Problem statement. From the line with "ramp := .sink" to the line with "let s := takeForce", retype every line exactly, including those two, and leave out the rest of the data below.

Material provided.
/-- Return codes of the CXL mailbox (log entry 17). -/
def rcSuccess : Nat := 0
/-- Background Command Started. -/
def rcStarted : Nat := 1
/-- Invalid Input. -/
def rcInvalid : Nat := 2
/-- Unsupported. -/
def rcUnsupported : Nat := 3
/-- Busy. -/
def rcBusy : Nat := 6
/-- Invalid Handle. -/
def rcHandle : Nat := 0x0E
/-- Invalid Physical Address. -/
def rcAddress : Nat := 0x0F
/-- Invalid Log. -/
def rcLog : Nat := 0x17

/-- Completes a mailbox command: it is counted and its answer given (R292, R303). -/
def mailboxDone (s : State) (p opcode rc : Nat) (payload : List Byte) : State :=
  emit (bump s (0x2B20 + p) 0x0B 1) (.mailbox (Fin.ofNat 4 p) opcode rc payload)

/-- Serves a mailbox command while the port's link is up. -/
def mailbox (s : State) (port : Port) (f : State → Nat → State) : Host.Outcome State Fault Refusal :=
  if linkUp s port.val then .next (f s port.val) else .next s

/-- IDENTIFY (R292). -/
def execIdentify (port : Port) (s : State) : Host.Outcome State Fault Refusal :=
  mailbox s port (fun s p => mailboxDone s p 1 rcSuccess (Config.answerBytes 1 0))

/-- A background command runs on the port (R292). -/
def backgroundRuns (s : State) (p : Nat) : Bool :=
  let b := (portOf s p).background
  b.1 != 0 && decide (b.2.1 < 100)

/-- BACKGROUND_OPERATION_STATUS (R292): running bit and percentage, opcode, return code. -/
def execBackgroundOperationStatus (port : Port) (s : State) : Host.Outcome State Fault Refusal :=
  mailbox s port (fun s p =>
    let b := (portOf s p).background
    mailboxDone s p 2 rcSuccess
      (leBytes 1 (bnat (backgroundRuns s p) + 2 * b.2.1) ++ leBytes 1 0 ++ leBytes 2 b.1 ++ leBytes 2 b.2.2 ++ leBytes 2 0))

/-- GET_RESPONSE_MESSAGE_LIMIT (R292). -/
def execGetResponseMessageLimit (port : Port) (s : State) : Host.Outcome State Fault Refusal :=
  mailbox s port (fun s p => mailboxDone s p 3 rcSuccess (leBytes 1 (portOf s p).messageLimit))

/-- SET_RESPONSE_MESSAGE_LIMIT (R292): a power of two of bytes from 256 B to the 2 KiB payload of R275. -/
def execSetResponseMessageLimit (port : Port) (limit : Byte) (s : State) : Host.Outcome State Fault Refusal :=
  mailbox s port (fun s p =>
    let n := limit.toNat
    if 8 ≤ n ∧ n ≤ 11 then
      mailboxDone (modPort s p (fun x => { x with messageLimit := n })) p 4 rcSuccess (leBytes 1 n)
    else mailboxDone s p 4 rcInvalid [])

/-- Clear-map bit of the i-th record kept in a port's event queue (R330). -/
def recordBit (s : State) (p i : Nat) : Nat :=
  ((queueOf s (9 + p)).mark + 14 * i) % queueCapacity (9 + p) / 14 % 8192

/-- The i-th record kept in the port's event queue is cleared. -/
def recordCleared (s : State) (p i : Nat) : Bool :=
  tabGet dBool (queueOf s (9 + p)).cleared (recordBit s p i)

/-- Sets a clear-map bit (R330). -/
def clearRecord (s : State) (p i : Nat) : State :=
  modQueue s (9 + p) (fun x => { x with cleared := tabSet dBool x.cleared (recordBit s p i) true })

/-- The mark advances past every leading cleared record (R330). -/
def advanceMark : Nat → State → Nat → State
  | 0, s, _ => s
  | fuel + 1, s, p =>
    if (portOf s p).events ≠ [] ∧ recordCleared s p 0 then
      let s := modQueue s (9 + p) (fun x => { x with cleared := tabSet dBool x.cleared (recordBit s p 0) false })
      let s := setMark (takeWords s (9 + p) 14) (9 + p) 14
      advanceMark fuel (modPort s p (fun x => { x with events := x.events.drop 1 })) p
    else s

/-- Advances the mark and lets the event poster's records in (R295, R330). -/
def advanceEvents (s : State) (p : Nat) : State :=
  eventRelease 256 (advanceMark 8192 s p) p

/-- The words of the i-th record kept. -/
def recordWords (s : State) (p i : Nat) : List QWord :=
  ((queueOf s (9 + p)).words.drop (14 * i)).take 14

/-- Overflow fields of a log: count, first and last time. -/
def logOverflow (s : State) (p log : Nat) : Nat × Nat × Nat :=
  tabGet (fun _ => (0, 0, 0)) (portOf s p).eventOverflow log

/-- A record with a poisoned word is discarded and its log's overflow indication set (R333). -/
def dropPoisonedRecord (s : State) (p i : Nat) (e : EventRec) : State :=
  let o := logOverflow s p e.log
  let o := (o.1 + 1, if o.1 = 0 then e.time else o.2.1, e.time)
  let s := modPort (clearRecord s p i) p (fun x =>
    { x with eventOverflow := tabSet (fun _ => (0, 0, 0)) x.eventOverflow e.log o })
  raise s 0x2D02 (leBytes 1 p ++ leBytes 1 e.log)
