-- ==== Sys2Proof/Machine/Reserve.lean ====
section
/-! DEFINITION. Machine/Reserve.lean: the hold-up reserve and the dirty budget (R113 to R133, R489): regulation, the
first measurement and the later ones, the status, the budget formula in exact integer arithmetic, the shares and
write-through. Voltages are in mV, C in µF, ESR in 0.1 mΩ, temperatures in 0.1 °C. -/

namespace Sys2Proof.Machine

/-- Integer square root by bits: `r` is the root so far, `b` the bit tried. -/
def isqrtAux (n : Nat) : Nat → Nat → Nat
  | 0, r => r
  | b + 1, r =>
    let c := r + 2 ^ b
    isqrtAux n b (if c * c ≤ n then c else r)

/-- Integer square root of a number below 2^80. -/
def isqrt (n : Nat) : Nat :=
  isqrtAux n 40 0

/-- C_used: the lower of the last two measurements (R116). -/
def cUsed (s : State) : Nat :=
  min s.reserve.c1 s.reserve.c2

/-- C_hi: the higher of the last two measurements (R116). -/
def cHi (s : State) : Nat :=
  max s.reserve.c1 s.reserve.c2

/-- The charge ceiling V_hi = min(V_tgt, 0.99 × √(2 E_limit / C_hi)) in mV (R116); a written E_limit or V_tgt applies from the
next VRES sample (R133). -/
def vHi (s : State) : Nat :=
  let vt := forceN s 0x2400 3
  if cHi s = 0 then vt
  else min vt (isqrt (2000000000 * forceN s 0x2400 1 * 9801 / (cHi s * 10000)))

/-- Twice V_floor in mV (R123). -/
def floor2 (s : State) : Nat :=
  14000 + 7 * (s.reserve.esr - 200)

/-- The divisor of the budget: 80 × 2 × e_tile in pJ (R123). -/
def tileEnergy2 (s : State) : Nat :=
  170000 + 51 * (budgetTemp s - 400).toNat

/-- The formula's value n of R123 and R124 at voltage `v`: the floor of the energy over e_tile, 0 where v ≤ V_floor or
the energy is not positive. Energies are scaled by 1.6 × 10^14 per joule so that every term is an integer. -/
def budgetFormula (s : State) (v : Nat) : Nat :=
  let v2 := 2 * v
  let f2 := floor2 s
  let costs := 160 * (120000000000 + settingN s 0x2400 6 * settingN s 0x2F00 3 * 1000000
    + (if s.reserve.measure = .idle then 0 else 4000000 * v))
  let gain := 17 * cUsed s * (v2 * v2 - f2 * f2)
  if v2 ≤ f2 then 0 else (gain - costs) / (80 * tileEnergy2 s)

/-- Sizes the shares at a publication (R126). -/
def sizeShares (s : State) (b : Nat) : State :=
  let dev := min 131072 (b / 8)
  let pool := min (b - dev) 3145728
  let shares := (List.range 4).foldl (fun t p => tabSet dNat t p (pool * settingN s 0x2410 (p + 1) / 100)) []
  { s with reserve := { s.reserve with
      budget := b, deviceShare := dev, portShare := shares, warnWindow := settingN s 0x2F00 3 } }

/-- Why the device is in write-through (R453 cause of 0x2406): the reserve status, 8 a media domain lost, 7 the budget
hysteresis or the open record (R364). -/
def wtCause (s : State) : Nat :=
  if s.reserve.status < 2 ∨ 3 < s.reserve.status then s.reserve.status
  else if degraded s then 8 else 7

/-- Publishes B (R124, R126, R129, R130, R131): shares are sized; an entry to write-through is recorded, counted and
sends every charged line to destage; a leaving is recorded. -/
def publish (s : State) (b : Nat) : State :=
  let before := s.reserve.budget
  let was := s.reserve.writeThrough
  let s := sizeShares s b
  let now := b == 0
  let s := { s with reserve := { s.reserve with writeThrough := now } }
  if now && !was then
    let s := raise s 0x2406 (leBytes 1 (wtCause s) ++ satBytes 4 before)
    selectCharged (tallyAdd s 158)
  else if was && !now then selectOverShares (raise s 0x2407 (satBytes 4 b))
  else selectOverShares s

/-- Recomputes and publishes the budget at voltage `v` (the pseudocode of R124, with R30, R364 and R489). -/
def recompute (s : State) (v : Nat) : State :=
  if s.reserve.status < 2 ∨ 3 < s.reserve.status then
    publish { s with reserve := { s.reserve with wt := true, aboveCap := false } } 0
  else
    let n := budgetFormula s v
    let wt := if s.reserve.wt ∧ 16384 ≤ n then false else if s.reserve.wt = false ∧ n < 8192 then true else s.reserve.wt
    let fell := s.reserve.aboveCap && decide (n < 3276800)
    let s := { s with reserve := { s.reserve with wt := wt, aboveCap := decide (3276800 ≤ n) } }
    let b := if wt then 0 else n
    let b := if degraded s || !s.sys.openRecordDone then 0 else b
    let s := publish s b
    if fell then
      tallyAdd (raise s 0x2403 (satBytes 4 b ++ satBytes 4 (cUsed s) ++ satBytes 2 s.reserve.esr
        ++ leBytes 1 (toUnsigned 1 (budgetTemp s / 10)))) 186
    else s

/-- The voltage the budget uses: frozen during a measurement, else the lowest of the last ten samples (R123). -/
def budgetVoltage (s : State) : Nat :=
  match s.reserve.frozenV with
  | some v => v
  | none => s.reserve.samples.foldl min (s.reserve.samples.headD 0)

/-- Charging stops and the bank is bled: disabled, failed, absent or oversized (R119, R120). -/
def stopCharge (s : State) : State :=
  { s with reserve := { s.reserve with chgEn := false, bleedEn := true, sinkOn := false, ramp := .none,
                                       measure := .idle, frozenV := none } }

/-- Enters status "failed" with one of the causes 1 to 5 of R122. -/
def reserveFail (s : State) (cause : Nat) : State :=
  if s.reserve.status = 5 ∨ s.reserve.status = 0 then s
  else
    let s := stopCharge { s with reserve := { s.reserve with status := 5 } }
    let s := if cause = 1 then raise s 0x2405 (satBytes 2 s.reserve.vres) else s
    tallyAdd (raise s 0x2402 (leBytes 1 cause ++ satBytes 2 s.reserve.vres ++ satBytes 4 (cUsed s)
      ++ satBytes 2 s.reserve.esr)) 167

/-- CHG_EN goes high: only while the bank is not isolated or bled (R114, R115, R117). -/
def charge (s : State) : State :=
  if s.power.isoOn && !s.reserve.bleedEn then { s with reserve := { s.reserve with chgEn := true } } else s

/-- R117: whether the bank holds more than the energy limit allows. -/
def overEnergy (s : State) (v : Nat) : Bool :=
  2000000000 * forceN s 0x2400 1 < cHi s * v * v || vHi s + 100 < v

/-- The bank is bled down from above its limit (R117); VRES has then reached V_hi (R122). -/
def bleedOver (s : State) (v : Nat) : State :=
  raise { s with reserve := { s.reserve with chgEn := false, bleedEn := true, status := 3 } } 0x2408
    (satBytes 4 (cHi s) ++ satBytes 2 v ++ satBytes 2 (forceN s 0x2400 1))

/-- Enters status "oversized" (R118, R122): the lowest charge voltage already holds more than the energy limit. -/
def reserveOversized (s : State) : State :=
  raise (stopCharge { s with reserve := { s.reserve with status := 6 } }) 0x2404
    (satBytes 4 (cHi s) ++ satBytes 2 (forceN s 0x2400 1))

/-- The status after a measurement, causes in table order (R122): failed, absent, oversized; otherwise R117 where the bank lies
above its limit, and else charging, or ready where it was ready already. -/
def judgeMeasure (s : State) (c : Nat) (first : Bool) : State :=
  if 1500 < s.reserve.esr then reserveFail s 5
  else if c < 500 then
    raise (stopCharge { s with reserve := { s.reserve with status := 4 } }) 0x2401 (satBytes 4 c)
  else if vHi s < 10000 then reserveOversized s
  else
    let s := { s with reserve := { s.reserve with status := if first then 2 else s.reserve.status } }
    if overEnergy s s.reserve.vres then bleedOver s s.reserve.vres else charge s

/-- CHARGE_REGULATION (R116, R117) and the step from charging to ready (R122) at a VRES sample. -/
def regulate (s : State) (v : Nat) : State :=
  if s.reserve.status = 2 ∨ s.reserve.status = 3 then
    if s.reserve.bleedEn then
      { s with reserve := { s.reserve with chgEn := false, bleedEn := !decide (v ≤ vHi s - 100) } }
    else if overEnergy s v then bleedOver s v
    else if s.reserve.sinkOn || !s.power.isoOn then s
    else if vHi s ≤ v then { s with reserve := { s.reserve with chgEn := false, status := 3 } }
    else if v < vHi s - 50 then charge s
    else s
  else s

/-- The first measurement of the bank, sample by sample (R120); it stands still while the bank is isolated (R115). -/
def rampSample (s : State) (v : Nat) : State :=
  if s.power.isoOn = false then s
  else
  match s.reserve.ramp with
  | .bleeding =>
    if v < 2000 then
      { s with reserve := { s.reserve with bleedEn := false, chgEn := true, ramp := .ramp none } }
    else s
  | .ramp none =>
    if 4000 ≤ v then { s with reserve := { s.reserve with chgEn := false, ramp := .hold 0 } }
    else if 2000 ≤ v then { s with reserve := { s.reserve with ramp := .ramp (some 0) } }
    else s
  | .ramp (some n) =>
    if 4000 ≤ v then { s with reserve := { s.reserve with chgEn := false, ramp := .hold (10 * (n + 1)) } }
    else { s with reserve := { s.reserve with ramp := .ramp (some (n + 1)) } }
  | .partly =>
    if 4000 ≤ v then { s with reserve := { s.reserve with chgEn := false, sinkOn := true, ramp := .sink } } else s
  | _ => s

/-- RESERVE_RAMP (R120): the case that applies at the start of Priming, by VRES. -/
def rampStart (s : State) : State :=
  let v := s.reserve.vres
  let r : Reserve := { s.reserve with
      status := 1, bleedEn := false, chgEn := decide (v < 4000),
      sinkOn := decide (4000 ≤ v), measured := false, measure := .idle, frozenV := none, occasion := false,
      ramp := if v < 2000 then .ramp none else if v < 4000 then .partly else .sink }
  { s with reserve := r }

/-- Written values of E_limit, I_set and V_tgt apply at a VRES sample (R133); CHG_ISET carries I_set (R114). -/
def takeLimits (s : State) : State :=
  let s := takeForce (takeForce s 0x2400 1) 0x2400 3
  { s with reserve := { s.reserve with chgIset := settingN s 0x2400 2 } }

/-- One VRES sample (R353): the causes of R122 in table order, then regulation or the ramp. -/
def vresSample (s : State) (v : Nat) : State :=
  let s := takeLimits { s with reserve := { s.reserve with vres := v } }
  if s.sys.dev = .standby ∨ s.reserve.status = 0 ∨ 4 ≤ s.reserve.status then s
  else if 16500 < v then reserveFail s 1
  else if s.power.adcFault then reserveFail s 2
  else if s.reserve.measured && decide (vHi s < 10000) then reserveOversized s
  else if s.reserve.ramp = .none then regulate s v
  else rampSample s v

/-- Takes the result of the first measurement (R120). -/
def firstMeasure (s : State) (c esr : Nat) : State :=
  let r : Reserve := { s.reserve with
      c1 := c, c2 := c, esr := esr, measured := true, ramp := .none,
      sinkOn := false, lastMeasure := nowNs s, measuredAt := some (budgetTemp s) }
  judgeMeasure (bump { s with reserve := r } 0x2400 0x14 1) c true

/-- RAMP_HOLD_END (R120): the first C from t_24 and the first ESR from the fall at 4.0 V. -/
def execRampHoldEnd (fallUv : BitVec 32) (s : State) : Host.Outcome State Fault Refusal :=
  match s.reserve.ramp with
  | .hold t24 =>
    let i := s.reserve.chgIset
    if s.power.isoOn then .next (firstMeasure s (i * t24 / 2000) (fallUv.toNat * 10 / i)) else .next s
  | _ => .next s

/-- BUDGET_UPDATE (R124): the 100 µs sample joins the last ten and the budget is recomputed and published, unless it is
frozen from entry to Warn (R125). -/
def execBudgetUpdate (s : State) : Host.Outcome State Fault Refusal :=
  let s := { s with reserve := { s.reserve with samples := (s.reserve.vres :: s.reserve.samples).take 10 } }
  if s.reserve.frozen || s.sys.dev == .standby then .next s else .next (recompute s (budgetVoltage s))

/-- RESERVE_CHARGE_TIMEOUT (R122): VRES below 2.0 V 2 s after charging began, or V_hi not reached in time. -/
def execReserveChargeTimeout (late : Bool) (s : State) : Host.Outcome State Fault Refusal :=
  if (s.reserve.status = 1 ∨ s.reserve.status = 2) ∧ s.power.isoOn then
    if late then .next (if s.reserve.vres < vHi s then reserveFail s 4 else s)
    else .next (if s.reserve.vres < 2000 then reserveFail s 3 else s)
  else .next s

/-- MEASURE_INTERVAL (R121): a measurement occasion. -/
def execMeasureInterval (s : State) : Host.Outcome State Fault Refusal :=
  .next { s with reserve := { s.reserve with occasion := true } }

/-- Whether the reserve settings are frozen (R133): from entry to Warn until Priming or withdrawal. -/
def reserveFrozen (s : State) : Bool :=
  s.reserve.frozen

/-- The effect of MEASURE_REQUEST (R121, R133). -/
def measureRequest (s : State) : Except Nat State :=
  if s.reserve.status ≠ 3 then .error 0x2404
  else if reserveFrozen s then .error 0x2405
  else .ok { s with reserve := { s.reserve with occasion := true } }

/-- MEASURE_REQUEST (R121): writing 0x01 to [2400.05]. -/
def execMeasureRequest (via : Via) (s : State) : Host.Outcome State Fault Refusal :=
  .next (served s via 0x2400 5 [1] (fun _ s => measureRequest s))

/-- VRES stands at V_hi (R116, R121): within the regulated band or just above it, and not being bled down (R117). -/
def atCeiling (s : State) : Bool :=
  decide (vHi s - 50 ≤ s.reserve.vres ∧ s.reserve.vres ≤ vHi s + 100) && !s.reserve.bleedEn

/-- MEASUREMENT_START (R121 step 1): only in Active, ready and at V_hi with an occasion waiting; v is frozen and the
lowered budget published. -/
def execMeasurementStart (s : State) : Host.Outcome State Fault Refusal :=
  if s.sys.dev = .active ∧ s.reserve.status = 3 ∧ atCeiling s ∧ s.reserve.occasion ∧
      s.reserve.measure = .idle then
    let v := budgetVoltage s
    let s := { s with reserve := { s.reserve with measure := .started, frozenV := some v, occasion := false } }
    .next (recompute s v)
  else .next s

/-- MEASUREMENT_SINK_ON (R121 steps 2 and 3): CHG_EN low and the sink connected. -/
def execMeasurementSinkOn (s : State) : Host.Outcome State Fault Refusal :=
  if s.reserve.measure = .started then
    .next { s with reserve := { s.reserve with measure := .sinking, chgEn := false, sinkOn := true } }
  else .next s

/-- C in µF of a sink measurement: 0.2 A × 20 ms over the fall along the linear part; with no fall the spec states no
value and it is free (log entry 9). -/
def sinkCapacitance (fallUv : Nat) : Nat :=
  if fallUv = 0 then Config.capacitanceAtNoFall else 4000000000 / fallUv

/-- MEASUREMENT_END (R121 steps 4 and 5, and the charged case of R120): C and ESR from the onset step and the fall. -/
def execMeasurementEnd (stepUv fallUv : BitVec 32) (s : State) : Host.Outcome State Fault Refusal :=
  let c := sinkCapacitance fallUv.toNat
  let esr := stepUv.toNat / 20
  if s.reserve.ramp = .sink ∧ s.power.isoOn then .next (firstMeasure s c esr)
  else if s.reserve.measure = .sinking then
    let r : Reserve := { s.reserve with
      c2 := s.reserve.c1, c1 := c, esr := esr, sinkOn := false, measure := .idle,
      frozenV := none, occasion := false, lastMeasure := nowNs s, measuredAt := some (budgetTemp s) }
    .next (judgeMeasure (bump { s with reserve := r } 0x2400 0x14 1) c false)
  else .next s

/-- The effect of writing 0 to [2400.07] (R133). -/
def reserveDisable (s : State) : Except Nat State :=
  if reserveFrozen s then .error 0x2405
  else .ok (settleErrors (stopCharge { setSetting s 0x2400 7 0 with reserve := { s.reserve with status := 0 } }))

/-- The effect of writing 1 to [2400.07] (R133): the ramp of R120, after bleeding below 2.0 V. "Failed", "absent" and
"oversized" end only where a 0 was written first (R122). -/
def reserveEnable (s : State) : Except Nat State :=
  if reserveFrozen s then .error 0x2405
  else if 4 ≤ s.reserve.status then .ok (setSetting s 0x2400 7 1)
  else
    let s := stopCharge (setSetting s 0x2400 7 1)
    let low := decide (s.reserve.vres < 2000)
    let r : Reserve := { s.reserve with
      status := 1, measured := false, bleedEn := !low, ramp := if low then .ramp none else .bleeding }
    let s := { s with reserve := r }
    .ok (settleErrors (if low then charge s else s))

/-- RESERVE_DISABLE (R133): writing 0 to [2400.07]. -/
def execReserveDisable (via : Via) (s : State) : Host.Outcome State Fault Refusal :=
  .next (served s via 0x2400 7 [0] (fun _ s => reserveDisable s))

/-- RESERVE_ENABLE (R133): writing 1 to [2400.07]. -/
def execReserveEnable (via : Via) (s : State) : Host.Outcome State Fault Refusal :=
  .next (served s via 0x2400 7 [1] (fun _ s => reserveEnable s))

end Sys2Proof.Machine
end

The completed task.
    if 4000 ≤ v then { s with reserve := { s.reserve with chgEn := false, sinkOn := true, ramp := .sink } } else s
  | _ => s

/-- RESERVE_RAMP (R120): the case that applies at the start of Priming, by VRES. -/
def rampStart (s : State) : State :=
  let v := s.reserve.vres
  let r : Reserve := { s.reserve with
      status := 1, bleedEn := false, chgEn := decide (v < 4000),
      sinkOn := decide (4000 ≤ v), measured := false, measure := .idle, frozenV := none, occasion := false,
      ramp := if v < 2000 then .ramp none else if v < 4000 then .partly else .sink }
  { s with reserve := r }

/-- Written values of E_limit, I_set and V_tgt apply at a VRES sample (R133); CHG_ISET carries I_set (R114). -/
def takeLimits (s : State) : State :=
  let s := takeForce (takeForce s 0x2400 1) 0x2400 3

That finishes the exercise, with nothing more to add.